In Alumni Spotlight by Donnie ButlerLeave a Comment

The Sumter County School District welcomes Dr. Lamont Moore as Director of Testing, Accountability, Gifted and Talented and Title III. Lamont received a Bachelor’s of Arts degree in Elementary Education from Livingstone College (class of 1999), a Master’s of Science degree in Educational Administration from the University of Scranton and Doctoral degree in Educational Leadership from Gardner Webb University. He has educated, tutored and mentored students from kindergarten to twelfth grade. He began his professional career in 1999 in the Charlotte-Mecklenburg school district serving as teacher, lead teacher and Gifted Education Program Facilitator. In 2007, he became a school administrator in the Cabarrus County school district and served as Assistant Principal of Instruction for 6 years. In 2013, he began work with the South Carolina Department of Education as Director of Advanced Academic Programs (Gifted and Talented, Advanced Placement and International Baccalaureate). In 2016, Lamont began his service as principal and served in both Lee and Chester County School districts.
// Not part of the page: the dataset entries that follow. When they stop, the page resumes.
-- ==== Sys2Proof/Certificates/Slice0/Obligations.lean ====
section
/-! DEFINITION. The statements about the block that provers are asked to prove. -/

open Sys2Proof Sys2Proof.Machine

/-- A step runs the command at the front of the queue. For every state whose queue of waiting commands is c followed by rest, a
step is exec of c on the state with the queue rest. (The queue is the model's own frame for what arrives at the block.) -/
def Obligations.StepRunsFrontCommand : Prop :=
  ∀ (c : Instr) (rest : List Instr) (s : State), s.pending = c :: rest → step s = exec c { s with pending := rest }

/-- On an empty queue a step passes one Registry cycle and counts it, and changes nothing else. With no command waiting, a step
answers a next state whose clock is one Registry cycle later; besides the clock only circulation counters may differ, and with
no counter's control word set none does. What an empty queue does is the model's choice (log 2). -/
def Obligations.EmptyQueuePassesOneCycle : Prop :=
  ∀ s : State, s.pending = [] → ∃ t, step s = .next t ∧ t.now = s.now + 1 ∧
    t = { s with now := t.now, test := { s.test with ctrs := t.test.ctrs } } ∧
    (s.setCounters = [] → t.test.ctrs = s.test.ctrs)

/-- No command changes the queue of waiting commands. For every command and every state: where exec answers a next state, the
queue of waiting commands is as before. This holds of a block reset and of a release of BRST_N too, which put every other part
of the block to its reset values. -/
def Obligations.ExecLeavesQueue : Prop :=
  ∀ (c : Instr) (s t : State), exec c s = .next t → t.pending = s.pending

/-- Every step keeps memory and the Tallies in canonical form and the block's ports, bays and Daybook streams in number. For
every state in which the memory and the list of Tallies are in canonical form and the block has its 48 ports, 24 bays and 25
Daybook streams: if a step answers a next state, the same holds there. The canonical form is strictly rising addresses of stack
bytes with no byte at the value that unwritten memory reads as, and for Tallies strictly rising numbers (log 5 names the value
of an unwritten byte). -/
def Obligations.StepKeepsInvariant : Prop :=
  ∀ s t : State, s.Inv → step s = .next t → t.Inv

/-- The state after reset meets the invariant. At reset the memory and the Tallies list nothing and so are in canonical form,
and the block has 48 ports, 24 bays and 25 Daybook streams. -/
def Obligations.ResetMeetsInvariant : Prop :=
  State.reset.Inv

/-- After reset every object of the dictionary has its Default, no session is open and no port is in service. In the state after
reset every Catalogue object reads its Default, no session is open, no port is in service, no bay's repair record fences it, no
consignment, Tally or request is held, and the stack holds no marked granule. -/
def Obligations.ResetHasDefaultsAndNoService : Prop :=
  (∀ i sub, State.reset.obj i sub = Objects.dflt (Objects.key i sub)) ∧ State.reset.sessions = [] ∧
  (∀ p, State.reset.inService p = false) ∧ (∀ b, State.reset.fenced b = false) ∧ State.reset.cons = [] ∧
  State.reset.tal.tallies = [] ∧ State.reset.ops = [] ∧ State.reset.mem.marked = []

/-- A header flit and its fields carry the same bits both ways. Every header is what its eight words spell, and every eight
words are the words of the header they spell: no bit of the header flit of R42 is dropped or doubled. (It does not say that a
bit is read right; the words written out in the tests do.) -/
def Obligations.HeaderFlitRoundTrip : Prop :=
  (∀ (h : Hdr), ∃ w0 w1 w2 w3 w4 w5 w6 w7 : W64,
    hdrWords h = [w0, w1, w2, w3, w4, w5, w6, w7] ∧ hdrOfWords w0 w1 w2 w3 w4 w5 w6 w7 = h) ∧
  (∀ w0 w1 w2 w3 w4 w5 w6 w7 : W64,
    hdrWords (hdrOfWords w0 w1 w2 w3 w4 w5 w6 w7) = [w0, w1, w2, w3, w4, w5, w6, w7])

/-- No two bytes of a group share a bay, PC and PC-local address, and each lies in the group's frame. For a group layout with as
many PC masks of 64 bits as bays, its bays distinct, and a grain that divides 256 KiB, with or without the hash: the translation
of R72 gives two different offsets below the capacity n x 256 KiB different places, and the PC-local address lies in the frame
of 256 KiB that the layout names. -/
def Obligations.TranslationIsOneToOne : Prop :=
  ∀ (l : Layout) (u v : Nat), l.bays.Nodup → l.masks.length = l.bays.length → (∀ m ∈ l.masks, m < 2 ^ 64) →
    0 < l.grain → l.grain ∣ 262144 → u < l.cap → v < l.cap →
    (l.locate u = l.locate v → u = v) ∧
    l.frame * 262144 ≤ (l.locate u).2.2 ∧ (l.locate u).2.2 < (l.frame + 1) * 262144

/-- Every command completes; the only stop is a message for which its sender can hold no credits. Each of the 197 commands
completes: in every state in which the message that it carries, if it carries one, to a port in service finds room for its flits
in the port's pool of its channel, exec answers a next state; a command that carries no message does so in every state. (What
that state holds, the other statements say row by row.) For every command and state exec answers a next state, or it faults and
then the command carries a message to a port in service that has more flits than the port's pool of its class has free, which
R40 forbids the sender. The stop itself is the model's reading (log 10). For every row that carries a message: at a port in
service with fewer free flits in the pool of its channel than the message has, the command faults with portPoolOverrun (the
model's reading, log 10: R40 forbids the sender to send it); at a port that is not in service the command leaves the state as it
is. -/
def Obligations.OnlyPoolOverrunStops : Prop :=
  (∀ (c : Instr) (s : State),
    (∃ t, exec c s = .next t) ∨
    (∃ (a : Arrival) (vc : Nat), msgOf c = some a ∧ vc < 4 ∧ exec c s = .fault (.portPoolOverrun a.port) ∧
      s.inService a.port = true ∧ (s.port a.port).free.getD (poolOf a vc) 0 < flitsOf a.data)) ∧
  (∀ (c : Instr) (s : State),
    (∀ (a : Arrival) (vc : Nat), msgOf c = some a → channelOf c = some vc → s.inService a.port = true →
      flitsOf a.data ≤ (s.port a.port).free.getD (poolOf a vc) 0) →
    ∃ t, exec c s = .next t) ∧
  (∀ (i : Instr) (a : Arrival) (vc : Nat) (s : State), msgOf i = some a → channelOf i = some vc →
    (s.inService a.port = true → (s.port a.port).free.getD (poolOf a vc) 0 < flitsOf a.data →
      exec i s = .fault (.portPoolOverrun a.port)) ∧
    (s.inService a.port = false → exec i s = .next s))
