-- ==== Sys2Proof/Laws/State.lean ====
section
/-! SUPPORT. What each update of the state leaves alone, field by field, and what it writes: every fact holds by computation. -/

namespace Sys2Proof.Machine

/-- `setObj` changes no other field. -/
@[simp] theorem State.setObj_keeps (s : State) (i sub v : Nat) :
    (State.setObj s i sub v).pending = s.pending ∧ (State.setObj s i sub v).size = s.size ∧ (State.setObj s i sub v).now = s.now ∧
    (State.setObj s i sub v).runStart = s.runStart ∧ (State.setObj s i sub v).free = s.free ∧
    (State.setObj s i sub v).nextId = s.nextId ∧ (State.setObj s i sub v).wire = s.wire ∧
    (State.setObj s i sub v).keys = s.keys ∧ (State.setObj s i sub v).boot = s.boot ∧
    (State.setObj s i sub v).tod = s.tod ∧ (State.setObj s i sub v).twins = s.twins ∧
    (State.setObj s i sub v).ports = s.ports ∧ (State.setObj s i sub v).seqs = s.seqs ∧
    (State.setObj s i sub v).ops = s.ops ∧ (State.setObj s i sub v).waits = s.waits ∧
    (State.setObj s i sub v).frank = s.frank ∧ (State.setObj s i sub v).table = s.table ∧
    (State.setObj s i sub v).shelf = s.shelf ∧ (State.setObj s i sub v).mem = s.mem ∧
    (State.setObj s i sub v).cons = s.cons ∧ (State.setObj s i sub v).past = s.past ∧
    (State.setObj s i sub v).tal = s.tal ∧ (State.setObj s i sub v).partners = s.partners ∧
    (State.setObj s i sub v).bays = s.bays ∧ (State.setObj s i sub v).day = s.day ∧
    (State.setObj s i sub v).sessions = s.sessions ∧ (State.setObj s i sub v).dport = s.dport ∧
    (State.setObj s i sub v).events = s.events ∧ (State.setObj s i sub v).buses = s.buses ∧
    (State.setObj s i sub v).test = s.test ∧ (State.setObj s i sub v).health = s.health :=
  ⟨rfl, rfl, rfl, rfl, rfl, rfl, rfl, rfl, rfl, rfl, rfl, rfl, rfl, rfl, rfl, rfl, rfl, rfl, rfl, rfl, rfl, rfl, rfl, rfl, rfl, rfl, rfl, rfl, rfl, rfl, rfl⟩

/-- `bump` changes no other field. -/
@[simp] theorem State.bump_keeps (s : State) (i sub : Nat) (n : Nat) :
    (State.bump s i sub n).pending = s.pending ∧ (State.bump s i sub n).size = s.size ∧ (State.bump s i sub n).now = s.now ∧
    (State.bump s i sub n).runStart = s.runStart ∧ (State.bump s i sub n).free = s.free ∧
    (State.bump s i sub n).nextId = s.nextId ∧ (State.bump s i sub n).wire = s.wire ∧
    (State.bump s i sub n).keys = s.keys ∧ (State.bump s i sub n).boot = s.boot ∧
    (State.bump s i sub n).tod = s.tod ∧ (State.bump s i sub n).twins = s.twins ∧
    (State.bump s i sub n).ports = s.ports ∧ (State.bump s i sub n).seqs = s.seqs ∧
    (State.bump s i sub n).ops = s.ops ∧ (State.bump s i sub n).waits = s.waits ∧
    (State.bump s i sub n).frank = s.frank ∧ (State.bump s i sub n).table = s.table ∧
    (State.bump s i sub n).shelf = s.shelf ∧ (State.bump s i sub n).mem = s.mem ∧
    (State.bump s i sub n).cons = s.cons ∧ (State.bump s i sub n).past = s.past ∧
    (State.bump s i sub n).tal = s.tal ∧ (State.bump s i sub n).partners = s.partners ∧
    (State.bump s i sub n).bays = s.bays ∧ (State.bump s i sub n).day = s.day ∧
    (State.bump s i sub n).sessions = s.sessions ∧ (State.bump s i sub n).dport = s.dport ∧
    (State.bump s i sub n).events = s.events ∧ (State.bump s i sub n).buses = s.buses ∧
    (State.bump s i sub n).test = s.test ∧ (State.bump s i sub n).health = s.health :=
  ⟨rfl, rfl, rfl, rfl, rfl, rfl, rfl, rfl, rfl, rfl, rfl, rfl, rfl, rfl, rfl, rfl, rfl, rfl, rfl, rfl, rfl, rfl, rfl, rfl, rfl, rfl, rfl, rfl, rfl, rfl, rfl⟩

/-- `draw` changes no other field. -/
@[simp] theorem State.draw_keeps (s : State) :
    (State.draw s).2.pending = s.pending ∧ (State.draw s).2.size = s.size ∧ (State.draw s).2.now = s.now ∧
    (State.draw s).2.runStart = s.runStart ∧ (State.draw s).2.nextId = s.nextId ∧
    (State.draw s).2.wire = s.wire ∧ (State.draw s).2.objs = s.objs ∧
    (State.draw s).2.keys = s.keys ∧ (State.draw s).2.boot = s.boot ∧
    (State.draw s).2.tod = s.tod ∧ (State.draw s).2.twins = s.twins ∧
    (State.draw s).2.ports = s.ports ∧ (State.draw s).2.seqs = s.seqs ∧
    (State.draw s).2.ops = s.ops ∧ (State.draw s).2.waits = s.waits ∧
    (State.draw s).2.frank = s.frank ∧ (State.draw s).2.table = s.table ∧
    (State.draw s).2.shelf = s.shelf ∧ (State.draw s).2.mem = s.mem ∧
    (State.draw s).2.cons = s.cons ∧ (State.draw s).2.past = s.past ∧
    (State.draw s).2.tal = s.tal ∧ (State.draw s).2.partners = s.partners ∧
    (State.draw s).2.bays = s.bays ∧ (State.draw s).2.day = s.day ∧
    (State.draw s).2.sessions = s.sessions ∧ (State.draw s).2.dport = s.dport ∧
    (State.draw s).2.events = s.events ∧ (State.draw s).2.buses = s.buses ∧
    (State.draw s).2.test = s.test ∧ (State.draw s).2.health = s.health :=
  ⟨rfl, rfl, rfl, rfl, rfl, rfl, rfl, rfl, rfl, rfl, rfl, rfl, rfl, rfl, rfl, rfl, rfl, rfl, rfl, rfl, rfl, rfl, rfl, rfl, rfl, rfl, rfl, rfl, rfl, rfl, rfl⟩
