-- ==== Sys2Proof/Laws/Frame.lean ====
section
/-! SUPPORT. What the shared operations leave alone: one fact per operation, which later proofs cite instead of unfolding it. -/

set_option linter.unusedSimpArgs false

namespace Sys2Proof.Machine

/-- A field that every step of a fold keeps is kept by the fold. -/
theorem foldl_keeps {α β : Type} (p : State → β) (f : State → α → State) (h : ∀ t x, p (f t x) = p t) (l : List α) (s : State) :
    p (l.foldl f s) = p s := by
  induction l generalizing s with
  | nil => rfl
  | cons x l ih => exact (ih (f s x)).trans (h s x)

/-- A relation that every step of a fold keeps holds across the fold. -/
theorem foldl_rel {α : Type} (r : State → State → Prop) (hr : ∀ a, r a a) (ht : ∀ a b c, r a b → r b c → r a c)
    (f : State → α → State) (h : ∀ t x, r t (f t x)) (l : List α) (s : State) : r s (l.foldl f s) := by
  induction l generalizing s with
  | nil => exact hr s
  | cons x l ih => exact ht _ _ _ (h s x) (ih (f s x))

@[simp] theorem State.foldl_pending {α : Type} (g : State → α → State) (l : List α) (s : State) (h : ∀ t x, (g t x).pending = t.pending) :
    (l.foldl g s).pending = s.pending := foldl_keeps (·.pending) g h l s
@[simp] theorem State.ite_pending (c : Prop) [Decidable c] (a b : State) : (if c then a else b).pending = if c then a.pending else b.pending := by
  split <;> rfl

@[simp] theorem State.foldl_size {α : Type} (g : State → α → State) (l : List α) (s : State) (h : ∀ t x, (g t x).size = t.size) :
    (l.foldl g s).size = s.size := foldl_keeps (·.size) g h l s
@[simp] theorem State.ite_size (c : Prop) [Decidable c] (a b : State) : (if c then a else b).size = if c then a.size else b.size := by
  split <;> rfl

@[simp] theorem State.foldl_now {α : Type} (g : State → α → State) (l : List α) (s : State) (h : ∀ t x, (g t x).now = t.now) :
    (l.foldl g s).now = s.now := foldl_keeps (·.now) g h l s
@[simp] theorem State.ite_now (c : Prop) [Decidable c] (a b : State) : (if c then a else b).now = if c then a.now else b.now := by
  split <;> rfl

@[simp] theorem State.foldl_runStart {α : Type} (g : State → α → State) (l : List α) (s : State) (h : ∀ t x, (g t x).runStart = t.runStart) :
    (l.foldl g s).runStart = s.runStart := foldl_keeps (·.runStart) g h l s
@[simp] theorem State.ite_runStart (c : Prop) [Decidable c] (a b : State) : (if c then a else b).runStart = if c then a.runStart else b.runStart := by
  split <;> rfl

@[simp] theorem State.foldl_free {α : Type} (g : State → α → State) (l : List α) (s : State) (h : ∀ t x, (g t x).free = t.free) :
    (l.foldl g s).free = s.free := foldl_keeps (·.free) g h l s
@[simp] theorem State.ite_free (c : Prop) [Decidable c] (a b : State) : (if c then a else b).free = if c then a.free else b.free := by
  split <;> rfl

@[simp] theorem State.foldl_nextId {α : Type} (g : State → α → State) (l : List α) (s : State) (h : ∀ t x, (g t x).nextId = t.nextId) :
    (l.foldl g s).nextId = s.nextId := foldl_keeps (·.nextId) g h l s
@[simp] theorem State.ite_nextId (c : Prop) [Decidable c] (a b : State) : (if c then a else b).nextId = if c then a.nextId else b.nextId := by
  split <;> rfl

@[simp] theorem State.foldl_wire {α : Type} (g : State → α → State) (l : List α) (s : State) (h : ∀ t x, (g t x).wire = t.wire) :
    (l.foldl g s).wire = s.wire := foldl_keeps (·.wire) g h l s
@[simp] theorem State.ite_wire (c : Prop) [Decidable c] (a b : State) : (if c then a else b).wire = if c then a.wire else b.wire := by
  split <;> rfl

@[simp] theorem State.foldl_objs {α : Type} (g : State → α → State) (l : List α) (s : State) (h : ∀ t x, (g t x).objs = t.objs) :
    (l.foldl g s).objs = s.objs := foldl_keeps (·.objs) g h l s
@[simp] theorem State.ite_objs (c : Prop) [Decidable c] (a b : State) : (if c then a else b).objs = if c then a.objs else b.objs := by
  split <;> rfl

@[simp] theorem State.foldl_keys {α : Type} (g : State → α → State) (l : List α) (s : State) (h : ∀ t x, (g t x).keys = t.keys) :
    (l.foldl g s).keys = s.keys := foldl_keeps (·.keys) g h l s
@[simp] theorem State.ite_keys (c : Prop) [Decidable c] (a b : State) : (if c then a else b).keys = if c then a.keys else b.keys := by
  split <;> rfl

@[simp] theorem State.foldl_boot {α : Type} (g : State → α → State) (l : List α) (s : State) (h : ∀ t x, (g t x).boot = t.boot) :
    (l.foldl g s).boot = s.boot := foldl_keeps (·.boot) g h l s
@[simp] theorem State.ite_boot (c : Prop) [Decidable c] (a b : State) : (if c then a else b).boot = if c then a.boot else b.boot := by
  split <;> rfl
Lamont has presented at district, state, national and collegiate conferences (including the National Association of Gifted Children) on a range of topics related to instructional leadership and gifted education. He has published several articles with the K-12 Teaching Alliance and writes lessons (K-12) for TeachHub.com. While serving as principal in the Spring of 2020, Lamont provided graduate-level instruction to teachers for the Gifted and Talented endorsement. This was in partnership with Winthrop University. He is originally from Rock Hill, South Carolina, a proud father of two (Lamiyah and Christopher) and husband to …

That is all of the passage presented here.